Ultimately, the best target offers a business model and proven performance that align with the buyer’s needs. “There has to be a match between the acquisition thesis, the art of the possible, what the acquisition target is actually doing in the marketplace and how that is reflected in their financial results,” McAuley said. “It all goes back to perceived value, and strategic acquirers have been at more of an advantage with the recent industry-wide headwinds.” To show that your company is the right target, you need the right preparation.
The preparation
You need to look at areas of exposure, perform quality of earnings due diligence, and otherwise ensure any expected reporting, processes and controls are in place,” Norris said.
Even greater due diligence is required for deals that happen in the uncertainty before November’s election. “Target companies need a clear and concise story behind their numbers, and they need to articulate it with real empirical evidence — specifically for financial results on a reported and adjusted basis,” said Grant Thornton Transaction Tax Services Principal Russell Daniel. “That story starts with what the company has achieved as of the most recent financial period. But it also needs to outline the company’s history, going back over the last five years. Much has changed since 2019.”
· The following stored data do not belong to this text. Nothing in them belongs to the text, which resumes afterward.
/-- A lane's unit after a teardown from `u` (R54, R78, R100, R104, R110, R117): every item at the value
those rules give it. The send queues are kept for target SEEK and emptied for target OFF (R129), and
the last bring-up fault is kept (R50). The line ends a parcel with ABT and completes a link word, at the
rate in use, and then idles or is quiet (R1, R56; log 9); the ABT takes the place of a symbol of which
nothing has gone, which is the model's choice (log 9); an IDL symbol that is on it keeps what has gone
of it, also where the teardown to SEEK changes the rate (log 29). -/
structure TornUnit (buplim : Nat) (g : Target) (u v : LaneUnit) : Prop where
  state      : v.state = (match g with | .seek => LaneState.seek | .off => LaneState.off)
  neighbour  : v.neighbour = none ∧ v.identical = 0 ∧ v.sent = 0
  terms      : v.agreed = none ∧ v.holdUse = false
  timers     : v.stopTimer = none ∧ v.grace = none
  seeking    : match g with
    | .seek => v.bringTimer = some (.load (buplim * 256)) ∧ v.greetTimer = some (.load 16)
      ∧ v.pendGreet = true
    | .off => v.bringTimer = none ∧ v.greetTimer = none ∧ v.pendGreet = false
  lastFault  : v.lastFault = u.lastFault
  framing    : v.framing = .between
  assembly   : v.asm = Assembly.start
  receiver   : v.expected = 0 ∧ v.accSinceAck = 0 ∧ v.ackTimer = none ∧ v.replayRequested = false
    ∧ v.replayOwed = false
  sender     : v.nextSeq = 0 ∧ v.replay = [] ∧ v.pointer = none ∧ v.replayTimer = .stopped
  partner    : v.partnerScope = .all ∧ v.partnerTimer = .load 0
  unit       : v.unit = .none
  words      : v.pendHold = none ∧ v.pendReplay = none ∧ v.pendAck = none
  forwards   : v.fwdX = [] ∧ v.fwdS = []
  sends      : match g with
    | .seek => v.sendX = u.sendX ∧ v.sendS = u.sendS
    | .off => v.sendX = [] ∧ v.sendS = []
  turns      : v.turnX = .send ∧ v.turnS = .send ∧ v.streak = 0
  ownHold    : v.ownHold = .clear ∧ v.renewTimer = none
  line       : v.txq = (match u.unit with
    | .parcel _ => (if u.symGone = 0 then [] else u.txq.take 1) ++ [⟨.abt, u.rate⟩]
    | .word _ => u.txq
    | .none => u.txq)
  present    : v.symGone = (match g with
    | .seek => u.symGone
    | .off => if v.txq = [] then 0 else u.symGone)
  shown      : v.txq = [] → v.lineNow = (match g with | .seek => .symbol .idl | .off => .quiet)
McAuley added, “If you’re an asset-based provider, it’s important to understand your top-line mix and operating ratio trends. The latter is especially important in a depressed market because you have some level of control — even if limited.” You should be able to identify what is truly a fixed cost and what is variable. That applies to the costs of delivery, but also to the costs of technology, people and processes. By mastering those variable costs, you can demonstrate how you preserve revenue — and that’s very attractive to buyers.
Beyond controlling costs, you might also need to selectively upgrade your technology to improve the efficiency of your people and processes. On both sides of the transaction, companies need to be aligned for growth.
“Managing cost can be an important short-term strategy, especially if you’re preparing to sell. But, you're not going to cut your way to growth or a transaction. And deal synergies in this industry are often more amplified within top-line revenue than with any organizational cost take-out,” McAuley said.
The outlook
The November election could have impacts on tax laws. Daniel said, “We're expecting tax legislation next year. There is momentum to extend many of the tax rate cuts that were passed in 2017. At the same time, a lot of that is tied up in who wins the election, who's controlling the House and the Senate, and also the overall direction of the economy.”
If the 2017 tax cuts are not extended, taxes will revert to higher, pre-2018 rates and the loss of the popular pass-through tax deduction. Some Grant Thornton M&A survey respondents expressed concerns about higher capital gains tax rates, and these concerns have driven some business owners to try to close deals quickly. But it’s important to be careful. “There's a certain amount of unease that comes with tax law changes, and there's often an instinct to assume the worst is going to happen —- and then act based on that,” Daniel said. “Listen to what the experts are telling you about what's really likely to happen.”
Many would-be acquirers, particularly in private equity, are waiting to see what will happen with freight rates, interest rates, the election cycle and other factors. “What we have seen is that if you have existing infrastructure and a longer investment horizon, it’s going to be easier for you to transact in a down cycle and wait it out. The past 18 months in the transportation and logistics industry have been dominated by strategic acquirers. Private equity was very active during the boom years of 2021 and 2022, and will be back, including when it has to monetize those investments,” McAuley said.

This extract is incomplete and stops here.